Occipital intraparenchymal myxopapillary ependymoma: Case report and literature review

Tushit Mewada
Department of Neurosurgery, G B PANT Institute of Postgraduate Medical Education and Research, New Delhi
,
Ishu Bishnoi
Department of Neurosurgery, G B PANT Institute of Postgraduate Medical Education and Research, New Delhi
,
Hukum Singh
Department of Neurosurgery, G B PANT Institute of Postgraduate Medical Education and Research, New Delhi
,
Daljit Singh
Department of Neurosurgery, G B PANT Institute of Postgraduate Medical Education and Research, New Delhi
› Author Affiliations

Myxopapillary ependymoma (MPE) is a histological variant of ependymoma found in the conus medullaris or filum terminale region. Intracranial occurrence of the tumor is a rarity. The most characteristic histological feature of myxopapillary tumors is the abundance of intercellular and perivascular mucin and the arborizing vasculature, which tends to form papillae. We are reporting a 14-year-old patient presented with seizures caused by the right occipital region intraparenchymal lesion. Histopathology confirmed it to be MPE. Lesion was excised completely. Literature reviews on the topic are discussed regarding the histological findings, natural history, and outcome of surgically treated MPE. This is the fifth reported case of cerebral intraparenchymal primary MPE.



Publication History

Article published online:
20 September 2022

© 2017. Asian Congress of Neurological Surgeons.

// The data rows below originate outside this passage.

/-- Over one strobe each selected chip latches once: the first bus write raises no line, the
second lets none fall, and the third lets the selected ones fall. -/
theorem latches_strobeEvents {sel : Byte} (h : selectLegal sel = true) {was : Lines}
    (hlow : was.Low) (rs : Bool) (d : Byte) :
    latches was (strobeEvents sel rs d) = (selectedChips sel).map (fun c => ⟨c, rs, d⟩) := by
  simp [strobeEvents, latches, latchOn_of_low (hlow _),
    latchOn_of_low (Lines.low_ctrlByte rs d _), latchOn_falling h]

theorem latches_sendEvents_bw8 {sel : Byte} (h : selectLegal sel = true) {was : Lines}
    (hlow : was.Low) (d : Byte) (rs : Bool) :
    latches was (sendEvents .bw8 sel d rs) = (selectedChips sel).map (fun c => ⟨c, rs, d⟩) := by
  simp [sendEvents, latches_append, latches_strobeEvents h hlow, latches]

/-- On a 4-bit bus the lines are low again between the two strobes, so both nibbles are latched. -/
theorem latches_sendEvents_bw4 {sel : Byte} (h : selectLegal sel = true) {was : Lines}
    (hlow : was.Low) (d : Byte) (rs : Bool) :
    latches was (sendEvents .bw4 sel d rs) =
      (selectedChips sel).map (fun c => ⟨c, rs, highNibble d⟩) ++
        (selectedChips sel).map (fun c => ⟨c, rs, lowNibble d⟩) := by
  have hmid := latches_strobeEvents h (Lines.low_ctrlByte rs (highNibble d)) rs (lowNibble d)
  simp [sendEvents, latches_append, latches_strobeEvents h hlow, latches, hmid]

theorem linesAfter_sendEvents (was : Lines) (bw : BusWidth) (sel d : Byte) (rs : Bool) :
    linesAfter was (sendEvents bw sel d rs) =
      ⟨ctrlByte rs, if bw = .bw8 then d else lowNibble d⟩ := by
  cases bw <;> rfl

/-- Settles O9: the latches of one strobe, or of two with the lines low between them. -/
theorem sendIsLatchedOncePerSelectedChip : Obligations.SendIsLatchedOncePerSelectedChip := by
  intro sel d rs was hsel hlow0 hlow1 chips took
  have hlow : was.Low
    | .chip0 => hlow0
    | .chip1 => hlow1
  have hchips : selectedChips sel = chips := selectedChips_of_legal hsel
  refine ⟨?_, ?_, fun bw => ?_⟩
  · rw [latches_sendEvents_bw8 hsel hlow, hchips]
  · rw [latches_sendEvents_bw4 hsel hlow, hchips]
    rfl
  · rw [linesAfter_sendEvents, ctrlByte_eq_ite]
    rfl

end Sys2Proof.Machine

/-! Proofs for the family `41_init.md`: the events of `BEGIN` as one list that only the state's
registers determine, its counts and delays, and a second `BEGIN` after a first. -/

namespace Sys2Proof.Machine

/-! ### The events of `BEGIN` (41_init.md R129) -/

/-- The events of step 2: the mode select three times (41_init.md R123). -/
def modeSelectEvents (sel : Byte) : List Event :=
  (strobeEvents sel false cmdModeSelect ++ [.delay usModeSelect1])
    ++ (strobeEvents sel false cmdModeSelect ++ [.delay usModeSelect23])
    ++ (strobeEvents sel false cmdModeSelect ++ [.delay usModeSelect23])

/-- The events of step 3: narrowing, on a 4-bit bus only (41_init.md R124). -/
def narrowEvents (bw : BusWidth) (sel : Byte) : List Event :=
  if bw = .bw4 then strobeEvents sel false cmdNarrow ++ [.delay usNarrow] else []

/-- The events of `BEGIN` from the state `s`, steps 1 to 6 (41_init.md R121 to R127). -/
def beginEvents (s : State) : List Event :=
  [.delay usPowerUp] ++ modeSelectEvents s.enableSelect ++ narrowEvents s.busWidth s.enableSelect
    ++ sendEvents s.busWidth s.enableSelect s.functionSet false
    ++ longEvents s.busWidth s.enableSelect cmdClear
    ++ longEvents s.busWidth s.enableSelect cmdHome
    ++ sendEvents s.busWidth s.enableSelect s.emCmd false
    ++ sendEvents s.busWidth s.enableSelect s.dcCmd false

theorem initModeSelect_eq (s : State) :
    initModeSelect s = s.emits (modeSelectEvents s.enableSelect) := by
  simp [initModeSelect, initStrobe_eq, emitDelay_eq, modeSelectEvents]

This is an open access article published by Thieme under the terms of the Creative Commons Attribution-NonDerivative-NonCommercial License, permitting copying and reproduction so long as the original work is given appropriate credit. Contents may not be used for commercial purposes, or adapted, remixed, transformed or built upon. (https://creativecommons.org/licenses/by-nc-nd/4.0/)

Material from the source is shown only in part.